Estimated Time of Arrival: Sometime in the next decade
Having missed this controversial Palme d'Or winner at Cannes, I now see what all the fuss was about. Following a tenacious 17-year-old girl (Emilie Dequenne) through the endless struggles of her life on the outskirts of Seraing in Belgium, the Dardenne brothers (Luc and Jean-Pierre, whose equally tough La Promesse graced the NYFF two years ago) bring their 15 years of documentary experience to bear on a narrative feature that possesses all the aching force of the best nonfiction films about labor. The heroine of the title fights to fend off poverty in the film's every frame, yearning for a job that will keep her and her alcoholic mother (Anne Yernaux) living uncomfortably in their trailer-park home. The Dardennes train their roving camera on Rosetta's hands as she baits the hook on a bottle fish trap, mixes waffle batter, peels a hard-boiled egg, or carries a heavy canister of propane back to her house: Every action is an effort. Recalling the great tradition of neorealist world-cinema classics about poor children, from Los Olvidados to Pixote, Rosetta displays an astute class consciousness that's never reducible to platitudes about the courage of the impoverished. In her debut, the young Dequenne holds the screen all the way to the end of the film, at which point the Dardennes pull off a brilliant transference of energy that puts her fate in another's hands--and perhaps the viewer's as well.

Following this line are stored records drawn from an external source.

-- ==== Sys2Proof/Laws/State.lean ====
section
/-!
SUPPORT. The laws of the state: what each named update of the state, of a core or of a group leaves in each field, so that no later
proof unfolds a record update.
-/

namespace Sys2Proof.Machine

/-! ### The state's own updates -/

@[simp] theorem State.setCore_clk (s : State) (c : Nat) (x : Core) : (s.setCore c x).clk = s.clk := rfl
@[simp] theorem State.setCore_dies (s : State) (c : Nat) (x : Core) : (s.setCore c x).dies = s.dies := rfl
@[simp] theorem State.setCore_lanterns (s : State) (c : Nat) (x : Core) : (s.setCore c x).lanterns = s.lanterns := rfl
@[simp] theorem State.setCore_mem (s : State) (c : Nat) (x : Core) : (s.setCore c x).mem = s.mem := rfl
@[simp] theorem State.setCore_host (s : State) (c : Nat) (x : Core) : (s.setCore c x).host = s.host := rfl
@[simp] theorem State.setCore_poison (s : State) (c : Nat) (x : Core) : (s.setCore c x).poison = s.poison := rfl
@[simp] theorem State.setCore_hbmBad (s : State) (c : Nat) (x : Core) : (s.setCore c x).hbmBad = s.hbmBad := rfl
@[simp] theorem State.setCore_healed (s : State) (c : Nat) (x : Core) : (s.setCore c x).healed = s.healed := rfl
@[simp] theorem State.setCore_llc (s : State) (c : Nat) (x : Core) : (s.setCore c x).llc = s.llc := rfl
@[simp] theorem State.setCore_lamps (s : State) (c : Nat) (x : Core) : (s.setCore c x).lamps = s.lamps := rfl
@[simp] theorem State.setCore_withdrawn (s : State) (c : Nat) (x : Core) : (s.setCore c x).withdrawn = s.withdrawn := rfl
@[simp] theorem State.setCore_tasks (s : State) (c : Nat) (x : Core) : (s.setCore c x).tasks = s.tasks := rfl
@[simp] theorem State.setCore_scopes (s : State) (c : Nat) (x : Core) : (s.setCore c x).scopes = s.scopes := rfl
@[simp] theorem State.setCore_scopeGen (s : State) (c : Nat) (x : Core) : (s.setCore c x).scopeGen = s.scopeGen := rfl
@[simp] theorem State.setCore_gone (s : State) (c : Nat) (x : Core) : (s.setCore c x).gone = s.gone := rfl
@[simp] theorem State.setCore_snuffs (s : State) (c : Nat) (x : Core) : (s.setCore c x).snuffs = s.snuffs := rfl
@[simp] theorem State.setCore_queues (s : State) (c : Nat) (x : Core) : (s.setCore c x).queues = s.queues := rfl
@[simp] theorem State.setCore_fetchRR (s : State) (c : Nat) (x : Core) : (s.setCore c x).fetchRR = s.fetchRR := rfl
@[simp] theorem State.setCore_ids (s : State) (c : Nat) (x : Core) : (s.setCore c x).ids = s.ids := rfl
@[simp] theorem State.setCore_order (s : State) (c : Nat) (x : Core) : (s.setCore c x).order = s.order := rfl
@[simp] theorem State.setCore_plat (s : State) (c : Nat) (x : Core) : (s.setCore c x).plat = s.plat := rfl
@[simp] theorem State.setCore_cur (s : State) (c : Nat) (x : Core) : (s.setCore c x).cur = s.cur := rfl
@[simp] theorem State.setCore_agenda (s : State) (c : Nat) (x : Core) : (s.setCore c x).agenda = s.agenda := rfl
@[simp] theorem State.setCore_free (s : State) (c : Nat) (x : Core) : (s.setCore c x).free = s.free := rfl
@[simp] theorem State.setCore_joint (s : State) (c : Nat) (x : Core) : (s.setCore c x).joint = s.joint := rfl
@[simp] theorem State.setDie_clk (s : State) (d : Nat) (x : Die) : (s.setDie d x).clk = s.clk := rfl
@[simp] theorem State.setDie_cores (s : State) (d : Nat) (x : Die) : (s.setDie d x).cores = s.cores := rfl
@[simp] theorem State.setDie_lanterns (s : State) (d : Nat) (x : Die) : (s.setDie d x).lanterns = s.lanterns := rfl
@[simp] theorem State.setDie_mem (s : State) (d : Nat) (x : Die) : (s.setDie d x).mem = s.mem := rfl
@[simp] theorem State.setDie_host (s : State) (d : Nat) (x : Die) : (s.setDie d x).host = s.host := rfl
@[simp] theorem State.setDie_poison (s : State) (d : Nat) (x : Die) : (s.setDie d x).poison = s.poison := rfl
@[simp] theorem State.setDie_hbmBad (s : State) (d : Nat) (x : Die) : (s.setDie d x).hbmBad = s.hbmBad := rfl
@[simp] theorem State.setDie_healed (s : State) (d : Nat) (x : Die) : (s.setDie d x).healed = s.healed := rfl
@[simp] theorem State.setDie_llc (s : State) (d : Nat) (x : Die) : (s.setDie d x).llc = s.llc := rfl
@[simp] theorem State.setDie_lamps (s : State) (d : Nat) (x : Die) : (s.setDie d x).lamps = s.lamps := rfl
@[simp] theorem State.setDie_withdrawn (s : State) (d : Nat) (x : Die) : (s.setDie d x).withdrawn = s.withdrawn := rfl
@[simp] theorem State.setDie_tasks (s : State) (d : Nat) (x : Die) : (s.setDie d x).tasks = s.tasks := rfl
@[simp] theorem State.setDie_scopes (s : State) (d : Nat) (x : Die) : (s.setDie d x).scopes = s.scopes := rfl
@[simp] theorem State.setDie_scopeGen (s : State) (d : Nat) (x : Die) : (s.setDie d x).scopeGen = s.scopeGen := rfl
@[simp] theorem State.setDie_gone (s : State) (d : Nat) (x : Die) : (s.setDie d x).gone = s.gone := rfl
@[simp] theorem State.setDie_snuffs (s : State) (d : Nat) (x : Die) : (s.setDie d x).snuffs = s.snuffs := rfl
@[simp] theorem State.setDie_queues (s : State) (d : Nat) (x : Die) : (s.setDie d x).queues = s.queues := rfl
@[simp] theorem State.setDie_fetchRR (s : State) (d : Nat) (x : Die) : (s.setDie d x).fetchRR = s.fetchRR := rfl
@[simp] theorem State.setDie_ids (s : State) (d : Nat) (x : Die) : (s.setDie d x).ids = s.ids := rfl
@[simp] theorem State.setDie_order (s : State) (d : Nat) (x : Die) : (s.setDie d x).order = s.order := rfl
@[simp] theorem State.setDie_plat (s : State) (d : Nat) (x : Die) : (s.setDie d x).plat = s.plat := rfl
@[simp] theorem State.setDie_cur (s : State) (d : Nat) (x : Die) : (s.setDie d x).cur = s.cur := rfl
@[simp] theorem State.setDie_agenda (s : State) (d : Nat) (x : Die) : (s.setDie d x).agenda = s.agenda := rfl
@[simp] theorem State.setDie_free (s : State) (d : Nat) (x : Die) : (s.setDie d x).free = s.free := rfl
@[simp] theorem State.setDie_joint (s : State) (d : Nat) (x : Die) : (s.setDie d x).joint = s.joint := rfl
@[simp] theorem State.setTask_clk (s : State) (t : Task) : (s.setTask t).clk = s.clk := rfl
@[simp] theorem State.setTask_cores (s : State) (t : Task) : (s.setTask t).cores = s.cores := rfl
@[simp] theorem State.setTask_dies (s : State) (t : Task) : (s.setTask t).dies = s.dies := rfl
@[simp] theorem State.setTask_lanterns (s : State) (t : Task) : (s.setTask t).lanterns = s.lanterns := rfl
@[simp] theorem State.setTask_mem (s : State) (t : Task) : (s.setTask t).mem = s.mem := rfl
@[simp] theorem State.setTask_host (s : State) (t : Task) : (s.setTask t).host = s.host := rfl
@[simp] theorem State.setTask_poison (s : State) (t : Task) : (s.setTask t).poison = s.poison := rfl
@[simp] theorem State.setTask_hbmBad (s : State) (t : Task) : (s.setTask t).hbmBad = s.hbmBad := rfl
@[simp] theorem State.setTask_healed (s : State) (t : Task) : (s.setTask t).healed = s.healed := rfl
@[simp] theorem State.setTask_llc (s : State) (t : Task) : (s.setTask t).llc = s.llc := rfl
@[simp] theorem State.setTask_lamps (s : State) (t : Task) : (s.setTask t).lamps = s.lamps := rfl
@[simp] theorem State.setTask_withdrawn (s : State) (t : Task) : (s.setTask t).withdrawn = s.withdrawn := rfl
@[simp] theorem State.setTask_scopes (s : State) (t : Task) : (s.setTask t).scopes = s.scopes := rfl
@[simp] theorem State.setTask_scopeGen (s : State) (t : Task) : (s.setTask t).scopeGen = s.scopeGen := rfl
@[simp] theorem State.setTask_gone (s : State) (t : Task) : (s.setTask t).gone = s.gone := rfl
@[simp] theorem State.setTask_snuffs (s : State) (t : Task) : (s.setTask t).snuffs = s.snuffs := rfl
@[simp] theorem State.setTask_queues (s : State) (t : Task) : (s.setTask t).queues = s.queues := rfl
@[simp] theorem State.setTask_fetchRR (s : State) (t : Task) : (s.setTask t).fetchRR = s.fetchRR := rfl
@[simp] theorem State.setTask_ids (s : State) (t : Task) : (s.setTask t).ids = s.ids := rfl
@[simp] theorem State.setTask_order (s : State) (t : Task) : (s.setTask t).order = s.order := rfl
@[simp] theorem State.setTask_plat (s : State) (t : Task) : (s.setTask t).plat = s.plat := rfl
@[simp] theorem State.setTask_cur (s : State) (t : Task) : (s.setTask t).cur = s.cur := rfl
@[simp] theorem State.setTask_agenda (s : State) (t : Task) : (s.setTask t).agenda = s.agenda := rfl
@[simp] theorem State.setTask_free (s : State) (t : Task) : (s.setTask t).free = s.free := rfl
@[simp] theorem State.setTask_joint (s : State) (t : Task) : (s.setTask t).joint = s.joint := rfl
@[simp] theorem State.setQueue_clk (s : State) (q : CmdQueue) : (s.setQueue q).clk = s.clk := rfl
@[simp] theorem State.setQueue_cores (s : State) (q : CmdQueue) : (s.setQueue q).cores = s.cores := rfl
@[simp] theorem State.setQueue_dies (s : State) (q : CmdQueue) : (s.setQueue q).dies = s.dies := rfl
@[simp] theorem State.setQueue_lanterns (s : State) (q : CmdQueue) : (s.setQueue q).lanterns = s.lanterns := rfl
@[simp] theorem State.setQueue_mem (s : State) (q : CmdQueue) : (s.setQueue q).mem = s.mem := rfl
@[simp] theorem State.setQueue_host (s : State) (q : CmdQueue) : (s.setQueue q).host = s.host := rfl
@[simp] theorem State.setQueue_poison (s : State) (q : CmdQueue) : (s.setQueue q).poison = s.poison := rfl
@[simp] theorem State.setQueue_hbmBad (s : State) (q : CmdQueue) : (s.setQueue q).hbmBad = s.hbmBad := rfl
@[simp] theorem State.setQueue_healed (s : State) (q : CmdQueue) : (s.setQueue q).healed = s.healed := rfl
@[simp] theorem State.setQueue_llc (s : State) (q : CmdQueue) : (s.setQueue q).llc = s.llc := rfl
@[simp] theorem State.setQueue_lamps (s : State) (q : CmdQueue) : (s.setQueue q).lamps = s.lamps := rfl
@[simp] theorem State.setQueue_withdrawn (s : State) (q : CmdQueue) : (s.setQueue q).withdrawn = s.withdrawn := rfl
@[simp] theorem State.setQueue_tasks (s : State) (q : CmdQueue) : (s.setQueue q).tasks = s.tasks := rfl
@[simp] theorem State.setQueue_scopes (s : State) (q : CmdQueue) : (s.setQueue q).scopes = s.scopes := rfl
@[simp] theorem State.setQueue_scopeGen (s : State) (q : CmdQueue) : (s.setQueue q).scopeGen = s.scopeGen := rfl
@[simp] theorem State.setQueue_gone (s : State) (q : CmdQueue) : (s.setQueue q).gone = s.gone := rfl
@[simp] theorem State.setQueue_snuffs (s : State) (q : CmdQueue) : (s.setQueue q).snuffs = s.snuffs := rfl
@[simp] theorem State.setQueue_fetchRR (s : State) (q : CmdQueue) : (s.setQueue q).fetchRR = s.fetchRR := rfl
@[simp] theorem State.setQueue_ids (s : State) (q : CmdQueue) : (s.setQueue q).ids = s.ids := rfl
@[simp] theorem State.setQueue_order (s : State) (q : CmdQueue) : (s.setQueue q).order = s.order := rfl
@[simp] theorem State.setQueue_plat (s : State) (q : CmdQueue) : (s.setQueue q).plat = s.plat := rfl
@[simp] theorem State.setQueue_cur (s : State) (q : CmdQueue) : (s.setQueue q).cur = s.cur := rfl
@[simp] theorem State.setQueue_agenda (s : State) (q : CmdQueue) : (s.setQueue q).agenda = s.agenda := rfl
@[simp] theorem State.setQueue_free (s : State) (q : CmdQueue) : (s.setQueue q).free = s.free := rfl
@[simp] theorem State.setQueue_joint (s : State) (q : CmdQueue) : (s.setQueue q).joint = s.joint := rfl
@[simp] theorem State.setGroup_clk (s : State) (r : GRef) (g : Group) : (s.setGroup r g).clk = s.clk := by unfold State.setGroup; split <;> rfl
@[simp] theorem State.setGroup_dies (s : State) (r : GRef) (g : Group) : (s.setGroup r g).dies = s.dies := by unfold State.setGroup; split <;> rfl
@[simp] theorem State.setGroup_lanterns (s : State) (r : GRef) (g : Group) : (s.setGroup r g).lanterns = s.lanterns := by unfold State.setGroup; split <;> rfl
@[simp] theorem State.setGroup_mem (s : State) (r : GRef) (g : Group) : (s.setGroup r g).mem = s.mem := by unfold State.setGroup; split <;> rfl
@[simp] theorem State.setGroup_host (s : State) (r : GRef) (g : Group) : (s.setGroup r g).host = s.host := by unfold State.setGroup; split <;> rfl
@[simp] theorem State.setGroup_poison (s : State) (r : GRef) (g : Group) : (s.setGroup r g).poison = s.poison := by unfold State.setGroup; split <;> rfl
@[simp] theorem State.setGroup_hbmBad (s : State) (r : GRef) (g : Group) : (s.setGroup r g).hbmBad = s.hbmBad := by unfold State.setGroup; split <;> rfl
@[simp] theorem State.setGroup_healed (s : State) (r : GRef) (g : Group) : (s.setGroup r g).healed = s.healed := by unfold State.setGroup; split <;> rfl
@[simp] theorem State.setGroup_llc (s : State) (r : GRef) (g : Group) : (s.setGroup r g).llc = s.llc := by unfold State.setGroup; split <;> rfl
@[simp] theorem State.setGroup_lamps (s : State) (r : GRef) (g : Group) : (s.setGroup r g).lamps = s.lamps := by unfold State.setGroup; split <;> rfl
@[simp] theorem State.setGroup_withdrawn (s : State) (r : GRef) (g : Group) : (s.setGroup r g).withdrawn = s.withdrawn := by unfold State.setGroup; split <;> rfl
@[simp] theorem State.setGroup_tasks (s : State) (r : GRef) (g : Group) : (s.setGroup r g).tasks = s.tasks := by unfold State.setGroup; split <;> rfl
@[simp] theorem State.setGroup_scopes (s : State) (r : GRef) (g : Group) : (s.setGroup r g).scopes = s.scopes := by unfold State.setGroup; split <;> rfl
@[simp] theorem State.setGroup_scopeGen (s : State) (r : GRef) (g : Group) : (s.setGroup r g).scopeGen = s.scopeGen := by unfold State.setGroup; split <;> rfl
@[simp] theorem State.setGroup_gone (s : State) (r : GRef) (g : Group) : (s.setGroup r g).gone = s.gone := by unfold State.setGroup; split <;> rfl
@[simp] theorem State.setGroup_snuffs (s : State) (r : GRef) (g : Group) : (s.setGroup r g).snuffs = s.snuffs := by unfold State.setGroup; split <;> rfl
@[simp] theorem State.setGroup_queues (s : State) (r : GRef) (g : Group) : (s.setGroup r g).queues = s.queues := by unfold State.setGroup; split <;> rfl
@[simp] theorem State.setGroup_fetchRR (s : State) (r : GRef) (g : Group) : (s.setGroup r g).fetchRR = s.fetchRR := by unfold State.setGroup; split <;> rfl
@[simp] theorem State.setGroup_ids (s : State) (r : GRef) (g : Group) : (s.setGroup r g).ids = s.ids := by unfold State.setGroup; split <;> rfl
@[simp] theorem State.setGroup_order (s : State) (r : GRef) (g : Group) : (s.setGroup r g).order = s.order := by unfold State.setGroup; split <;> rfl
@[simp] theorem State.setGroup_plat (s : State) (r : GRef) (g : Group) : (s.setGroup r g).plat = s.plat := by unfold State.setGroup; split <;> rfl
@[simp] theorem State.setGroup_cur (s : State) (r : GRef) (g : Group) : (s.setGroup r g).cur = s.cur := by unfold State.setGroup; split <;> rfl
@[simp] theorem State.setGroup_agenda (s : State) (r : GRef) (g : Group) : (s.setGroup r g).agenda = s.agenda := by unfold State.setGroup; split <;> rfl
@[simp] theorem State.setGroup_free (s : State) (r : GRef) (g : Group) : (s.setGroup r g).free = s.free := by unfold State.setGroup; split <;> rfl
@[simp] theorem State.setGroup_joint (s : State) (r : GRef) (g : Group) : (s.setGroup r g).joint = s.joint := by unfold State.setGroup; split <;> rfl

ETA: February 2000--or whenever Lagoon Cinema finishes with its Christmas hits
Nonfiction films about Chernobyl have been a dime a dozen over the past decade, but this bone-chilling documentary of the 20-mile restricted zone around the nuclear accident site in the Ukraine comes closer than any other picture to portraying what the postapocalyptic world might look like. Shot in an appropriately gloomy black-and-white film stock, and named for the present and former plant workers' ominously sparse hometown near Chernobyl, Pripyat follows the few brave and/or crazy souls who continue to live and work in the area despite lethal levels of radioactivity. One elderly couple explains that they returned to the city of Chernobyl in 1993, feeling homesick and skeptical of health warnings. "What can the radioactivity do to us at our age?" one of them asks. The film's most frightening moments involve an amiable power-plant engineer who leads the camera into a main reactor room that resembles nothing so much as a hopscotch playing field with rows of numbered tiles, some of which appear to be running "a little hot." Such instances of gallows humor (not to mention the recent accident in Japan) only accentuate Pripyat's devastating point that this poisonous wasteland could be anywhere on earth.